This afternoon I had the privilege of studying Romans 1 with two friends. Paul’s epistle to the Romans is probably the most theologically stimulating (and challenging) book in the Bible, addressing issues ranging from predestination (soteriology) to the deity of Christ (Christology), from the righteous wrath of God to homosexuality – and all within the first chapter alone! This post, however, merely concerns my thoughts on one verse, Romans 1:20, set out with its context, below:

18 For the wrath of God is revealed from heaven against all ungodliness and unrighteousness of men, who by their unrighteousness suppress the truth. 19 For what can be known about God is plain to them, because God has shown it to them. 20 For his invisible attributes, namely, his eternal power and divine nature, have been clearly perceived, ever since the creation of the world, in the things that have been made. So they are without excuse. 21 For although they knew God, they did not honor him as God or give thanks to him, but they became futile in their thinking, and their foolish hearts were darkened. 22  Claiming to be wise, they became fools, 23 and exchanged the glory of the immortal God for images resembling mortal man and birds and animals and creeping things. (Romans 1:18-23 (ESV))

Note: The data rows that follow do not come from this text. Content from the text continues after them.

-- ==== Sys2Proof/Machine/Links.lean ====
section
/-! DEFINITION. The link interfaces: receivers and request queues, the ends of frames, and the DOCK line (R152, R160,
R166, R168, R171, R172, R180, R185): LINK_BYTE, TRUNK_TX_FRAME_END, DEPOT_TX_FRAME_END, DOCK_ASSERT and DOCK_DEASSERT. -/

namespace Sys2Proof.Machine

/-! ## Receiving (R171, R172) -/

/-- The bytes from the first start mark 0xA5 0x5A on; without one, a last byte 0xA5 is kept (R171). -/
def findMark : List Byte → List Byte
  | [] => []
  | [b] => if b = 0xA5 then [b] else []
  | b :: c :: rest => if b = 0xA5 ∧ c = 0x5A then b :: c :: rest else findMark (c :: rest)

/-- Why a frame is discarded, and at which point (R171). -/
inductive DiscardCause where
  | kind
  | length
  | crc
deriving DecidableEq, Repr

/-- What the bytes after a start mark come to so far (R171). -/
inductive Verdict where
  | wait
  | discard (cause : DiscardCause)
  | accept (frame : RequestFrame) (rest : List Byte)
deriving DecidableEq, Repr

/-- The check at the last CRC byte, over kind, tag, length and payload (R10, R171). -/
def judgeFrame (body : List Byte) (length : Nat) : Verdict :=
  if body.length < length + 6 then .wait
  else if (body.drop (4 + length)).take 2 = crcBytes (body.take (4 + length)) then
    .accept { tag := body.getD 1 0, payload := (body.drop 4).take length } (body.drop (length + 6))
  else .discard .crc

/-- The checks of R171 over the bytes after a start mark, each at its point. -/
def judgeBody (body : List Byte) : Verdict :=
  match body with
  | [] => .wait
  | kind :: _ =>
    if kind ≠ 1 then .discard .kind
    else if body.length < 4 then .wait
    else if Config.maxPayload < numberAt body 2 2 then .discard .length
    else judgeFrame body (numberAt body 2 2)

/-- The link counter of a discard (R177). -/
def countLinkDiscard (p : LinkPort) : DiscardCause → LinkPort
  | .kind => { p with discardKind := bump p.discardKind }
  | .length => { p with discardLength := bump p.discardLength }
  | .crc => { p with discardCrc := bump p.discardCrc }

/-- A discarded frame is counted and raises LINK_CRC; hunting resumes after the start mark (R171). -/
def discardFrame (s : State) (k : Link) (marked : List Byte) (cause : DiscardCause) : State :=
  raiseFault (s.setLink k { countLinkDiscard (s.link k) cause with rx := marked.drop 2 }) .linkCrc (linkNumber k)

/-- An accepted frame makes the depot link UP (R152). -/
def acceptOn (s : State) : Link → State
  | .trunk => s
  | .depot => s.setDepotUp true

/-- An accepted frame joins its request queue, or is dropped with REQUEST_DROP when 8 wait (R172). -/
def queueRequest (s : State) (k : Link) (f : RequestFrame) (rest : List Byte) : State :=
  let p := s.link k
  if p.requests.length < Config.linkPlaces then
    s.setLink k { p with rx := rest, requests := p.requests ++ [f], taken := bump p.taken }
  else raiseFault (s.setLink k { p with rx := rest, dropped := bump p.dropped }) .requestDrop (linkNumber k)

/-- The receiver hunts and judges over the bytes it holds; each turn uses up at least two of them, so `fuel` need be no
more than their number (R171). -/
def receive (k : Link) : Nat → State → State
  | 0, s => s
  | fuel + 1, s =>
    let marked := findMark (s.link k).rx
    if marked.length < 2 then s.setLink k { s.link k with rx := marked }
    else
      match judgeBody (marked.drop 2) with
      | .wait => s.setLink k { s.link k with rx := marked }
      | .discard cause => receive k fuel (discardFrame s k marked cause)
      | .accept f rest => receive k fuel (queueRequest (acceptOn s k) k f rest)

/-- Whether a receiver takes bytes: the depot receiver takes none while the DOCK line is deasserted (R152). -/
def listening (s : State) : Link → Bool
  | .trunk => true
  | .depot => s.pins.dock

/-- A receiver takes one byte (R171). -/
def linkByte (s : State) (k : Link) (b : Byte) : State :=
  if listening s k then
    let rx := (s.link k).rx ++ [b]
    receive k (rx.length + 1) (s.setLink k { s.link k with rx := rx })
  else s

/-! ## Ends of frames (R160, R180, R185) -/

/-- A RESET reply with status OK, whose last byte brings the warm reset (R185). -/
def isResetReply : TxFrame → Bool
  | .reply r => decide (r.code = 8) && decide (r.status = .ok)
  | .event _ | .record _ | .batch _ _ => false

/-- The trunk transmitter ends its frame and chooses again (R180, R185). -/
def trunkFrameEnd (s : State) : State :=
  match s.trunk.tx with
  | none => s
  | some f =>
    let t := s.setTrunk { s.trunk with tx := none }
    if isResetReply f then warmResetRequest t else kickTrunk t

/-- A batch whose frame has been sent whole waits for its answer (R160). -/
def batchSent (u : Uploader) (number now : Nat) : Uploader :=
  { u with
    sent := bump u.sent
    batches := u.batches.map (fun b =>
      if b.number = number ∧ b.stage = .sending then
        { b with stage := .waiting, ackDeadline := some (now + u.ackTimeout) }
      else b) }

/-- What the end of a depot frame does to the uploader (R160). -/
def afterDepotFrame (s : State) : TxFrame → State
  | .batch number _ => s.setUploader (batchSent s.uploader number s.timebase)
  | .reply _ | .event _ | .record _ => s

/-- The depot transmitter ends its frame and chooses again (R160, R185). -/
def depotFrameEnd (s : State) : State :=
  match s.depot.tx with
  | none => s
  | some f =>
    let t := s.setDepot { s.depot with tx := none }
    if isResetReply f then warmResetRequest t else kickBoth (afterDepotFrame t f)

/-! ## The DOCK line (R66, R152, R168, R185) -/

/-- Abandon a load: the book, the segment table and the route state record return to their defaults, and ROUTE_STATE is
sent (R65, R66). -/
def abandonLoad (s : State) : State := changeRoute ((s.setBook []).setSegments []) {}

/-- The upload ends with LINK_LOST unless the uploader is IDLE (R168). -/
def loseUpload (s : State) : State := if s.uploader.state = .idle then s else endUpload s .linkLost

/-- A load owned by the depot link is lost with it (R66). -/
def loseLoad (s : State) : State :=
  if s.route.state = .loading ∧ s.route.owner = some .depot then abandonLoad s else s

/-- The depot link becomes DOWN: the frame in transmission is cut and the change acts on the uploader and the book
(R152). -/
def linkDown (s : State) : State :=
  settleStore (loseLoad (loseUpload ((s.setDepotUp false).setDepot { s.depot with tx := none })))

/-- A RESET that the depot dispatcher has answered takes effect as the link goes DOWN. Whether it comes before the end
LINK_LOST of an upload is open (R168, R185; log entry 17, DESIGN CHOICE). -/
def resetOnDown (s : State) : State :=
  if s.uploader.state = .idle then warmResetRequest (linkDown s)
  else
    let t := s.setFreeCounter (s.freeCounter + 1)
    if Config.resetBeforeLinkLost s.freeCounter then warmResetRequest t else warmResetRequest (linkDown t)

/-- The DOCK line is deasserted: a frame half received is dropped, and a link that was UP becomes DOWN (R152). -/
def dockDeassert (s : State) : State :=
  let t := s.setDepot { s.depot with rx := [] }
  if t.depotUp then (if t.depot.dispatcher = .resetting then resetOnDown t else kickBoth (linkDown t)) else t

/-! ## The commands -/

/-- LINK_BYTE. -/
def execLinkByte (link : Link) (value : Byte) (s : State) : Host.Outcome State Fault Refusal :=
  whenRunning s (fun s => kickBoth (linkByte s link value))

/-- TRUNK_TX_FRAME_END. -/
def execTrunkTxFrameEnd (s : State) : Host.Outcome State Fault Refusal := whenRunning s trunkFrameEnd

/-- DEPOT_TX_FRAME_END. -/
def execDepotTxFrameEnd (s : State) : Host.Outcome State Fault Refusal := whenRunning s depotFrameEnd

/-- DOCK_ASSERT: the DOCK line's level alone; the link stays DOWN until the next accepted frame (R152). -/
def execDockAssert (s : State) : Host.Outcome State Fault Refusal := .next (s.setPins { s.pins with dock := true })

/-- DOCK_DEASSERT: the DOCK line's level, and unless the part is held in warm reset, its effect on the link (R152). -/
def execDockDeassert (s : State) : Host.Outcome State Fault Refusal :=
  .next (let t := s.setPins { s.pins with dock := false }
    if s.pins.resetLine then t else dockDeassert t)

end Sys2Proof.Machine
end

Verse 20 is the fulcrum of Paul’s argument. In this section (from 1:18 to 3:20) he seeks to argue that “all have sinned and fall short of the glory of God” (3:23); and therefore all are fallen and in need of God’s saving grace in the atoning sacrifice of Jesus Christ on the cross – the Gospel. By “fulcrum”, therefore, I mean that his argument turns on this premise: all man is “without excuse” for we have “clearly perceived” God’s “invisible attributes… ever since the creation of the world, in the things that have been made”.

 

This is a bold claim. But let us resist our inclination to leap to moral objections and unpack the text a little. V.18 talks about “suppress[ing] the truth”. V.25 confirms that this “truth” is about God – it is his “God-ness”, viz. His status as Creator, immortal, glorious. This “truth”, according to Paul, is self-evident – “for what can be known about God is plain to them, because God has shown it to them” (v.19). Indeed, God’s invisible attributes have been “clearly perceived” (v.20), and we knew Him, but did not honor Him as God (v.21).  

 

The question, therefore, can be formulated as such: are these attributes of God (his “God-ness”) truly “clearly perceived”? Are they really as self-evident as Paul suggests, such that it is enough to condemn us as “without excuse” (v.20)? Looking at the verses 19-20 again, we can see a few characteristics of this “truth”:

  • It is plain to us, because He has shown it to us.  How has he shown it to us?
  • His invisible attributes … have been clearly perceived, ever since the creation of the world, in the things that have been made. It is apparent that these attributes of God have been revealed to us in creation, as they have been perceived since the creation of the world, and in the things that have been made (viz. creation itself). In other words, we have been able to perceive God’s invisible attributes from His creation, or from observable phenomena.
  • These attributes are invisible – his eternal power and divine nature. Since these attributes of God are “invisible” and must be “perceived”, there must be an intervening step here of surmising or inference. In other words, the observable phenomena (or factual evidence) points us in a certain direction by which we can make a theological conclusion – that there is a God.

 

Theologians refer to this as the doctrine of ‘general’ revelation, as opposed to ‘special’ revelation. In summary, this revelation is ‘general’ as it is made to everybody everywhere (as opposed to ‘special’ which is revelation only to God’s covenant people at certain times through certain people); it is ‘natural’ as it is made through the natural order (as opposed to ‘supernatural’ revelation through the incarnation of Jesus and inspiration of Scripture); and it is ‘creational’ in revealing God’s glory in creation (as opposed to ‘salvific’ in revealing God’s grace in Christ).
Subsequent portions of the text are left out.